Stored data entries:
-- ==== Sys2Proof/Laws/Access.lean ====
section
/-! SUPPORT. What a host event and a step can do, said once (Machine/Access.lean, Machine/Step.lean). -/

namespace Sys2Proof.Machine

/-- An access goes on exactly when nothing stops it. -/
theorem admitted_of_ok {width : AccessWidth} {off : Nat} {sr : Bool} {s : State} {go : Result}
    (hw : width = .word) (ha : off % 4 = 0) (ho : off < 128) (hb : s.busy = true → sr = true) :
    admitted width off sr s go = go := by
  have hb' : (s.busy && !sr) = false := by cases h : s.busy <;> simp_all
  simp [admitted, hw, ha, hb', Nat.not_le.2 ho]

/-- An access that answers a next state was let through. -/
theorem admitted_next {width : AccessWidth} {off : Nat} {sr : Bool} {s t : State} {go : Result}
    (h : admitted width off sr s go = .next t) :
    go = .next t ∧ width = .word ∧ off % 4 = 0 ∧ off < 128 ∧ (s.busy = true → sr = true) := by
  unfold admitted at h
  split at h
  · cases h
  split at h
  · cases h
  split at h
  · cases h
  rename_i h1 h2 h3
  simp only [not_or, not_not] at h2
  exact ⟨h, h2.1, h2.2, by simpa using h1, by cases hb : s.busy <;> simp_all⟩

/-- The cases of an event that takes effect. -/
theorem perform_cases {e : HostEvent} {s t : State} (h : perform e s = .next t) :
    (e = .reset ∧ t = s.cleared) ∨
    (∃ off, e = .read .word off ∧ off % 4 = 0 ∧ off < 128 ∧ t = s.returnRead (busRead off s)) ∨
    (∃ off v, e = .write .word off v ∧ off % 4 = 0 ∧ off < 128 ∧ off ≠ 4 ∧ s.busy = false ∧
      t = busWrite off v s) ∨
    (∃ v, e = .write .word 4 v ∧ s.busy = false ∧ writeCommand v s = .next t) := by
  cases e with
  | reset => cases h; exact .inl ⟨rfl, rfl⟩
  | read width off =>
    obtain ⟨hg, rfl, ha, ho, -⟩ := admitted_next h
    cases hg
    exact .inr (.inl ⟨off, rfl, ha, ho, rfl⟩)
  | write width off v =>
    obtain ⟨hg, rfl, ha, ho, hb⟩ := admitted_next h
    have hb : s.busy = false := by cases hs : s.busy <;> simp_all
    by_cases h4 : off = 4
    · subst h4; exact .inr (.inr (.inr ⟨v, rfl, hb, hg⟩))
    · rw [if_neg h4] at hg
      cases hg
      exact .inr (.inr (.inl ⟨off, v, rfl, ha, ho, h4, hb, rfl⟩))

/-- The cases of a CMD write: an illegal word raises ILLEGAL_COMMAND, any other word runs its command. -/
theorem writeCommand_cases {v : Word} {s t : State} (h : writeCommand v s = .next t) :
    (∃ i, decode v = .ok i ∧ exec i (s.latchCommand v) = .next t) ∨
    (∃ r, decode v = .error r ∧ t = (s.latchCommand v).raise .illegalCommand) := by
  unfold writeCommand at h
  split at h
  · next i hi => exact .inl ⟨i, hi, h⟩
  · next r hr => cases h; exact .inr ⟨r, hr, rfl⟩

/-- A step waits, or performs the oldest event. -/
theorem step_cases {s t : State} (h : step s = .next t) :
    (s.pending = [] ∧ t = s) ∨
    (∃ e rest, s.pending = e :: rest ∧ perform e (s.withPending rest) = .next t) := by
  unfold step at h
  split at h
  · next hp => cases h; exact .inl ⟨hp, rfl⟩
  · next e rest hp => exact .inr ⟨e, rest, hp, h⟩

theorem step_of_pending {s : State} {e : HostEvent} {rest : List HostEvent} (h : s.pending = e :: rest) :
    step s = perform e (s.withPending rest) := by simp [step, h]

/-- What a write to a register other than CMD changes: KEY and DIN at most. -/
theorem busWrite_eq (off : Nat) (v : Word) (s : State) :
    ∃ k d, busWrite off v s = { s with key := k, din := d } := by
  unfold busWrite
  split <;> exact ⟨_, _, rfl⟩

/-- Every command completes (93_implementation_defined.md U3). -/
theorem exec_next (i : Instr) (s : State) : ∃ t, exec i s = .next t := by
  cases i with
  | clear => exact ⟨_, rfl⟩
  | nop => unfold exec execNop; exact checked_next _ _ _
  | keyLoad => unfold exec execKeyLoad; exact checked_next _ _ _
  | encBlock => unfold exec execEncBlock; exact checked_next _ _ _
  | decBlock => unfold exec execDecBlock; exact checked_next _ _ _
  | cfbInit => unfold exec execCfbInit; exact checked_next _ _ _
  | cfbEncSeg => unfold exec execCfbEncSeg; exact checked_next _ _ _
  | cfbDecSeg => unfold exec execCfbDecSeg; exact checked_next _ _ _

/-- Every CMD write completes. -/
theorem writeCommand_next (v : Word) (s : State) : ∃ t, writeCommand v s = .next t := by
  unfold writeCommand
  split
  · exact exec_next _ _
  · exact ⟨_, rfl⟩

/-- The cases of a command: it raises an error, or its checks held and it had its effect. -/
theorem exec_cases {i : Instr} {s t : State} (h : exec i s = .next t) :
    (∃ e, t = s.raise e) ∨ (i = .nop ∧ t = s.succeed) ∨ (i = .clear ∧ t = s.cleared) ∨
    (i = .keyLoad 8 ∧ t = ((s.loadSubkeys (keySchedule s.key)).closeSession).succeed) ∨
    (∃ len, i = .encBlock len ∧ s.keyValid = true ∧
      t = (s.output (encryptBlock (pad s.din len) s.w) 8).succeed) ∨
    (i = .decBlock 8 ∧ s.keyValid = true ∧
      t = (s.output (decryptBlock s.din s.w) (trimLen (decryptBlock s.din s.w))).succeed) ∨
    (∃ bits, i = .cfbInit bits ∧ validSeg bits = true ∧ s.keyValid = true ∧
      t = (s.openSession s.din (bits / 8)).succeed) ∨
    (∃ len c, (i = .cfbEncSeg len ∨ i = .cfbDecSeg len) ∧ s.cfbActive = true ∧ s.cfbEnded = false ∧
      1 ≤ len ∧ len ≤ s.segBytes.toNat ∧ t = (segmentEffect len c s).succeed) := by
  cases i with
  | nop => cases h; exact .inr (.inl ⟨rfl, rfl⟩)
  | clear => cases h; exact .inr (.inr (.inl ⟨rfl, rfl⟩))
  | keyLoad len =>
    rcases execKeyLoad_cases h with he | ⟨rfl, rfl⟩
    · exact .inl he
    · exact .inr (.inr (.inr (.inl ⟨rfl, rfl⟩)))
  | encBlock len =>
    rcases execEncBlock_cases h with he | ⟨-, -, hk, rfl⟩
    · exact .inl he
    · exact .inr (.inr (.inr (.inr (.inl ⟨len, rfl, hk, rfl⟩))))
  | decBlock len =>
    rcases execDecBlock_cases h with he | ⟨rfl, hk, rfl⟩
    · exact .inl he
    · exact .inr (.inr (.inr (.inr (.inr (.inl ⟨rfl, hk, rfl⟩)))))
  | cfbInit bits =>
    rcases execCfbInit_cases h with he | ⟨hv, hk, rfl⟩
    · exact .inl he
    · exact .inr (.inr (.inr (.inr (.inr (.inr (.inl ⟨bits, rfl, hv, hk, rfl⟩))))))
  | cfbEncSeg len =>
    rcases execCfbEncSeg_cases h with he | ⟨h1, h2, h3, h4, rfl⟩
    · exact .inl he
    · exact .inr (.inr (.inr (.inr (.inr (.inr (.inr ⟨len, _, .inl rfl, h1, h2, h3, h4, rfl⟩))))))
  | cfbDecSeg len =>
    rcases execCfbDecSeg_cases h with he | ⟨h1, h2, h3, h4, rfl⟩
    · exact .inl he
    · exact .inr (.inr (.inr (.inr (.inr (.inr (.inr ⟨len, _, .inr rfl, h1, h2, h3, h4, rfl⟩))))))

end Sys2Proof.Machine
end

(About this task):
What lines in the entries above include the string "cleared"? Return each one.

(The completed task):
    (e = .reset ∧ t = s.cleared) ∨
    (∃ e, t = s.raise e) ∨ (i = .nop ∧ t = s.succeed) ∨ (i = .clear ∧ t = s.cleared) ∨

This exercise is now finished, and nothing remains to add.